**** DATA FOR PROCESSING

theorem witness_TicksRunThroughOneCycle :
    (clkAt 12 59 59 .am).tickEn = true ∧ (clkAt 12 59 59 .am).clk.InRange ∧ (⟨1, 0, 0, .pm⟩ : TimeOfDay).InRange := by
  unfold TimeOfDay.InRange; decide

theorem witness_CountingLawsOfTheTick :
    (clkAt 12 59 59 .am).tickEn = true ∧ (clkAt 12 59 59 .am).clk.InRange ∧ (clkAt 12 59 59 .am).clk.h = 12 := by
  unfold TimeOfDay.InRange; decide

theorem witness_EdMinStepsTheMinutes : ((0b11, -1) : BitVec 2 × Int) ∈ [(0b00, 0), (0b01, 1), (0b11, -1)] := by decide

theorem witness_EdHourStepsTheHours : ((0b01, 1) : BitVec 2 × Int) ∈ [(0b00, 0), (0b01, 1), (0b11, -1)] := by decide

theorem witness_AlSnoozeDefersTheAlarm :
    ((ringAt 12 59 50 .am).almRing = true ∧ (ringAt 12 59 50 .am).alm.InRange) ∧ base.almRing = false := by
  unfold TimeOfDay.InRange; decide

theorem witness_PlaceNamesTheTime :
    (⟨12, 59, 59, .am⟩ : TimeOfDay).InRange ∧ (⟨12, 59, 59, .am⟩ : TimeOfDay).place = 86399 :=
  ⟨by unfold TimeOfDay.InRange; decide, by simp [TimeOfDay.place]⟩

theorem witness_AlDismissDisarms : (ringAt 7 30 0 .am).almRing = true ∧ base.almRing = false := by decide

/-- Snoozed three seconds after ringing: the tick that rings again, and the one before. -/
theorem witness_SnoozeRingsOnceMore :
    let s := { ringAt 7 30 0 .am with clk := ⟨7, 30, 3, .am⟩ }
    s.tickEn = true ∧ s.almEn = true ∧ s.almRing = true ∧ s.clk.InRange ∧ s.alm.InRange ∧
      s.clk.place = (s.alm.place + 3) % 86400 ∧ 3 < 10 ∧ 7 ≤ 10 - 3 ∧ 6 ≤ 10 - 3 := by
  unfold TimeOfDay.InRange; decide

/-- A tick that starts the ringing, an edit onto the alarm time that does not (T-22), and a tick that finds it ringing. -/
theorem witness_OnlyATickStartsRinging :
    (∃ t, exec .tbTick { clkAt 7 29 59 .am with alm := ⟨7, 30, 0, .am⟩, almEn := true } = .next t ∧ t.almRing = true) ∧
    (∃ t, exec (.edMin .clk 0b01) { clkAt 7 29 0 .am with alm := ⟨7, 30, 0, .am⟩, almEn := true } = .next t ∧
      t.clk = ⟨7, 30, 0, .am⟩ ∧ t.almRing = false) ∧
    ∃ t, exec .tbTick (ringAt 7 30 0 .am) = .next t ∧ t.almRing = true :=
  ⟨⟨_, rfl, by decide⟩, ⟨_, rfl, by decide, by decide⟩, _, rfl, by decide⟩

theorem witness_OnlySnoozeOrDismissStopsRinging :
    (ringAt 7 30 0 .am).almRing = true ∧
      (∃ t, exec .alSnooze (ringAt 7 30 0 .am) = .next t ∧ t.almRing = false) ∧
      ∃ t, exec .alDismiss (ringAt 7 30 0 .am) = .next t ∧ t.almRing = false :=
  ⟨rfl, ⟨_, rfl, rfl⟩, _, rfl, rfl⟩

theorem witness_IndicatorBitsShowPmAndAlarm : ∃ t, exec (.fmt .setAlarm) (ringAt 7 30 0 .pm) = .next t := ⟨_, rfl⟩

/-- Two states that differ in the seconds, the other entity and the cells alone. -/
theorem witness_FormatPassIsPure :
    let s := clkAt 9 5 1 .pm
    let s' := { clkAt 9 5 59 .pm with alm := ⟨1, 2, 3, .am⟩, cells := Vector.replicate 5 0xFF }
    s.clk.m = s'.clk.m ∧ s.clk.h = s'.clk.h ∧ s.clk.mer = s'.clk.mer ∧ s.almEn = s'.almEn ∧ s.colonOn = s'.colonOn ∧
      s.blink = s'.blink ∧ (∃ t, exec (.fmt .normal) s = .next t) ∧ ∃ t, exec (.fmt .normal) s' = .next t :=
  ⟨rfl, rfl, rfl, rfl, rfl, rfl, ⟨_, rfl⟩, _, rfl⟩

/-- The clauses at their boundaries, for whatever lengths: the last lit count ends the phase, one before it does not
(where there is one), and the same of the blanking phase. -/
theorem witness_MuxStepAdvancesTheSequencer :
    (Config.dwellLen ≤ Config.dwellExtra + 1) ∧ (1 < Config.dwellLen → 0 + 1 < Config.dwellLen) ∧
      (0 < Config.blankLen ∨ Config.blankLen = 0) ∧ (1 < Config.blankLen → 0 + 1 < Config.blankLen) ∧
      Config.blankLen ≤ Config.blankLen + 1 :=
  ⟨Nat.le_refl _, id, by omega, id, Nat.le_succ _⟩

********

PROBLEM DESCRIPTION:
Among the lines of the listing above, which ones hold "next"? Copy them.

TASK RESPONSE:
    (∃ t, exec .tbTick { clkAt 7 29 59 .am with alm := ⟨7, 30, 0, .am⟩, almEn := true } = .next t ∧ t.almRing = true) ∧
    (∃ t, exec (.edMin .clk 0b01) { clkAt 7 29 0 .am with alm := ⟨7, 30, 0, .am⟩, almEn := true } = .next t ∧
    ∃ t, exec .tbTick (ringAt 7 30 0 .am) = .next t ∧ t.almRing = true :=
      (∃ t, exec .alSnooze (ringAt 7 30 0 .am) = .next t ∧ t.almRing = false) ∧
      ∃ t, exec .alDismiss (ringAt 7 30 0 .am) = .next t ∧ t.almRing = false :=
theorem witness_IndicatorBitsShowPmAndAlarm : ∃ t, exec (.fmt .setAlarm) (ringAt 7 30 0 .pm) = .next t := ⟨_, rfl⟩
      s.blink = s'.blink ∧ (∃ t, exec (.fmt .normal) s = .next t) ∧ ∃ t, exec (.fmt .normal) s' = .next t :=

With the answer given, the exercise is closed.